_What the exercise asks_
Search the data for the string "choice" and copy each line where it turns up.

+--

-- ==== Sys2Proof/Machine/Reduction.lean ====
section
/-!
DEFINITION. In-network reduction: contributions and the combining tree (02 R58-R60).
-/

namespace Sys2Proof.Machine

open Sys2Proof

/-! ## Combining (R60) -/

/-- A combined value, whether it saturated or overflowed to infinity, and whether a NaN was produced. -/
structure RedVal where
  val : Nat
  ovf : Bool
  nan : Bool

/-- Two integers of w bits: sum saturating, min, max, and, or, xor. -/
def redInt (w : Nat) (signed : Bool) (op : Nat) (a b : Nat) : RedVal :=
  let v (x : Nat) : Int := if signed then sext x w else (x : Int)
  match op with
  | 0 => let r := fitInt w signed true (v a + v b); { val := r.1, ovf := r.2 != 0, nan := false }
  | 1 => { val := if v b < v a then b else a, ovf := false, nan := false }
  | 2 => { val := if v a < v b then b else a, ovf := false, nan := false }
  | 3 => { val := Nat.land a b, ovf := false, nan := false }
  | 4 => { val := Nat.lor a b, ovf := false, nan := false }
  | _ => { val := Nat.xor a b, ovf := false, nan := false }

/-- Order of two floats of w bits that are no NaN, −0 below +0. -/
def floatKey (w x : Nat) : Int := if bit x (w - 1) then -((x % 2 ^ (w - 1) : Nat) : Int) - 1 else ((x % 2 ^ (w - 1) : Nat) : Int)

/-- The value is a NaN. -/
def isNanVal : Num.Val → Bool
  | .nan => true
  | _ => false

/-- Two floats: sum rounded RNE, min, max; a NaN gives the type's quiet NaN. -/
def redFloat (f : Num.Fmt) (w op a b : Nat) : RedVal :=
  if isNanVal (f.decode a) || isNanVal (f.decode b) then { val := f.nanCode, ovf := false, nan := true }
  else
    match op with
    | 0 =>
      let x := (Num.add 0 (f.decode a) (f.decode b)).1
      let r := Num.round f 0 false .arith x
      { val := r.1, ovf := r.2 &&& Num.fOvf != 0, nan := isNanVal x }
    | 1 => { val := if floatKey w b < floatKey w a then b else a, ovf := false, nan := false }
    | _ => { val := if floatKey w a < floatKey w b then b else a, ovf := false, nan := false }

/-- Combine element by element, n elements of w bits. -/
def redElems (f : Nat → Nat → RedVal) (w a b : Nat) : Nat → Nat → RedVal
  | _, 0 => { val := 0, ovf := false, nan := false }
  | i, n + 1 =>
    let x := f (elemAt w a i) (elemAt w b i)
    let r := redElems f w a b (i + 1) n
    { val := x.val * 2 ^ (w * i) + r.val, ovf := x.ovf || r.ovf, nan := x.nan || r.nan }

/-- Combine two contributions by type and operation. -/
def redPair (type op a b : Nat) : RedVal :=
  match type with
  | 0 => redInt 64 true op a b
  | 1 => redInt 64 false op a b
  | 2 => redElems (redInt 32 true op) 32 a b 0 2
  | 3 => redElems (redFloat Num.f32 32 op) 32 a b 0 2
  | _ => redElems (redFloat Num.bf16 16 op) 16 a b 0 4

/-- One level of the tree: adjacent pairs, an unpaired last operand passing up unchanged. So in a group of one member no pair is combined,
and its NaN is neither made the quiet NaN nor reported in the status: R60 says both "any NaN input" and "unchanged", and the model
follows the second, its choice (log 45). -/
def redLevel (type op : Nat) : List RedVal → List RedVal
  | a :: b :: rest =>
    let r := redPair type op a.val b.val
    { r with ovf := r.ovf || a.ovf || b.ovf, nan := r.nan || a.nan || b.nan } :: redLevel type op rest
  | xs => xs

/-- The tree over at most 2^n operands. -/
def redTree (type op : Nat) : Nat → List RedVal → RedVal
  | 0, xs => xs.headD { val := 0, ovf := false, nan := false }
  | n + 1, xs => redTree type op n (redLevel type op xs)

/-! ## Groups and rounds (R59, R61, R62) -/

/-- A reduction group. -/
def redGet (s : State) (g : Nat) : RedGroup := Tab.get {} s.fab.red g

/-- Set a reduction group. -/
def redPut (s : State) (g : Nat) (x : RedGroup) : State := { s with fab := { s.fab with red := Tab.put {} s.fab.red g x } }

/-- A contribution of a module to a round: accepted, or discarded and counted (R59). One from a module outside the member set is
discarded and counted too, the model's choice where R59's list is silent (log 42). Past its largest count the counter of discards goes on
at 0, the model's choice: R59 does not say that it stays (log 45). -/
def contribute (g module : Nat) (seq : Word) (value : BitVec 64) (s : State) : State :=
  let x := redGet s g
  if 256 ≤ g then s
  else if x.enable && seq == x.seq && x.members.getLsbD module && !x.contribs.any (fun c => c.1 == module) then
    redPut s g { x with contribs := x.contribs ++ [(module, value)] }
  else redPut s g { x with discards := x.discards + 1 }

/-- A store to region 2 that is no contribution is discarded and counted (R59). Beyond group 255 no discards field belongs to it,
and it is counted nowhere: the model's choice (log 42). -/
def discardStore (g : Nat) (s : State) : State :=
  if g < 256 then redPut s g { redGet s g with discards := (redGet s g).discards + 1 } else s

/-- The stores of one event to a sector of region 2 of this module: a contribution when they are exactly bytes [11:0]. -/
def reductionStore (cells : List (Nat × Byte)) (sec : Nat) (s : State) : State :=
  let here := cells.filter (fun c => c.1 / 32 == sec)
  let t : Tab Byte := Tab.putAll 0 [] (here.map (fun c => (c.1 % 32, c.2)))
  let exact := (List.range 32).all (fun i => here.any (fun c => c.1 % 32 == i) == decide (i < 12))
  let byte (i : Nat) : Byte := Tab.get 0 t i
  let g := paOffset (32 * sec) / 32
  if exact then
    contribute g s.fab.module (BitVec.ofNat 32 (numOf ((List.range 4).map (fun i => byte (8 + i)))))
      (BitVec.ofNat 64 (numOf ((List.range 8).map byte))) s
  else discardStore g s

/-- The bytes of a result record (R61). -/
def recordBytes (value : BitVec 64) (seq : Word) (status : Nat) : List Byte :=
  bytesOf 8 value.toNat ++ bytesOf 4 seq.toNat ++ bytesOf 4 status ++ bytesOf 16 0

/-- Members of a group, ascending. -/
def membersList (x : RedGroup) : List Nat := (List.range 64).filter (fun m => x.members.getLsbD m)

/-- The contributions of a round in ascending module order. -/
def orderedContribs (x : RedGroup) : List RedVal :=
  (membersList x).filterMap (fun m => (x.contribs.find? (fun c => c.1 == m)).map
    (fun c => { val := c.2.toNat, ovf := false, nan := false }))

/-- REDUCTION_CONTRIBUTION: a contribution of another module, or of this one, reaches the engine. -/
def execReductionContribution (group module : Nat) (seq : Word) (value : BitVec 64) (s : State) : Out :=
  .next (contribute group module seq value s)

end Sys2Proof.Machine
end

+--

_Result of the exercise_
follows the second, its choice (log 45). -/
discarded and counted too, the model's choice where R59's list is silent (log 42). Past its largest count the counter of discards goes on
at 0, the model's choice: R59 does not say that it stays (log 45). -/
and it is counted nowhere: the model's choice (log 42). -/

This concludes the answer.